-- ==== Sys2Proof/Machine/KeySchedule.lean ====
section
/-! DEFINITION. The key_schedule_mixer and EXPAND_KEY (spec/41_key_schedule.md R120 to R127). -/

namespace Sys2Proof.Machine

/-- t = 2r + 4, the subkey count (R121; 90_conflicts.md C1). -/
def subkeysFor (r : Nat) : Nat := 2 * r + 4

/-- n words from x on, each Q above the one before it (R123). -/
def arithmeticWords (x : Word) : Nat → List Word
  | 0 => []
  | n + 1 => x :: arithmeticWords (x + Config.magicQ) n

/-- R123: S[0] = P, S[i] = S[i-1] + Q, for t words. -/
def initialSubkeys (t : Nat) : List Word := arithmeticWords Config.magicP t

/-- The working values of the key schedule loop (R124): the subkeys S, the key words L, the accumulators A and B, the
indices ii and j, and the iteration number k last run. -/
structure Mixing where
  s  : List Word
  l  : List Word
  a  : Word
  b  : Word
  ii : Nat
  j  : Nat
  k  : Nat
  deriving DecidableEq, Repr

/-- One iteration of R124: A first, then B from the new A and the old B, rotated by (A + B) & 31 (90_conflicts.md C2). -/
def mixStep (t c : Nat) (m : Mixing) (k : Nat) : Mixing :=
  let a := rotl32 (m.s.getD m.ii 0 + m.a + m.b) 3
  let b := rotl32 (m.l.getD m.j 0 + a + m.b) (low5 (a + m.b))
  { s := m.s.set m.ii a, l := m.l.set m.j b, a := a, b := b,
    ii := (m.ii + 1) % t, j := (m.j + 1) % c, k := k }

/-- The start of R124's loop: L from the key (R122), S from P and Q (R123), everything else 0. -/
def mixStart (key : List Byte) (t : Nat) : Mixing :=
  { s := initialSubkeys t, l := leWords key, a := 0, b := 0, ii := 0, j := 0, k := 0 }

/-- The whole loop of R124, 3·max(c, t) iterations. -/
def mixAll (key : List Byte) (r : Nat) : Mixing :=
  let c := key.length / 4
  let t := subkeysFor r
  (List.range (3 * max c t)).foldl (mixStep t c) (mixStart key t)

/-- R124: Expand(key, r), the t subkeys. -/
def expand (key : List Byte) (r : Nat) : List Word := (mixAll key r).s

/-- Leave the key schedule scratch registers (10_state.md R37); the words of L above the key's stay. -/
def State.putScratch (s : State) (m : Mixing) : State :=
  { s with
    scratch := { l := Vector.ofFn fun i => m.l.getD i s.scratch.l[i], a := m.a, b := m.b,
                 ii := m.ii, j := m.j, k := m.k } }

/-- The subkeys of the current key and round count, which every cipher command derives afresh (R125). -/
def State.subkeys (s : State) : List Word := expand s.keyBytes s.rounds

/-- R125: RunKeySchedule. It writes S[0..t) and SUBKEY_COUNT, and leaves S[t..514) unchanged. -/
def State.runKeySchedule (s : State) : State :=
  (s.putScratch (mixAll s.keyBytes s.rounds)).putSubkeys s.subkeys

/-- R127. Its errors do not scrub: EXPAND_KEY never touches OUT_BUF or OUT_LEN. -/
def execExpandKey (s : State) : Host.Outcome State Fault Refusal :=
  match s.cipherChecks with
  | some d => .next (s.raise d)
  | none => .next s.runKeySchedule.completeOk

end Sys2Proof.Machine
end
□ □ □ □
## EXERCISE DIRECTIONS
In the entries above, the lines between the one holding "def arithmeticWords (x" and the one holding "deriving DecidableEq, Repr", inclusive, are to be printed exactly as written, and those alone.

## WRITTEN ANSWER
def arithmeticWords (x : Word) : Nat → List Word
  | 0 => []
  | n + 1 => x :: arithmeticWords (x + Config.magicQ) n

/-- R123: S[0] = P, S[i] = S[i-1] + Q, for t words. -/
def initialSubkeys (t : Nat) : List Word := arithmeticWords Config.magicP t

/-- The working values of the key schedule loop (R124): the subkeys S, the key words L, the accumulators A and B, the
indices ii and j, and the iteration number k last run. -/
structure Mixing where
  s  : List Word
  l  : List Word
  a  : Word
  b  : Word
  ii : Nat
  j  : Nat
  k  : Nat
  deriving DecidableEq, Repr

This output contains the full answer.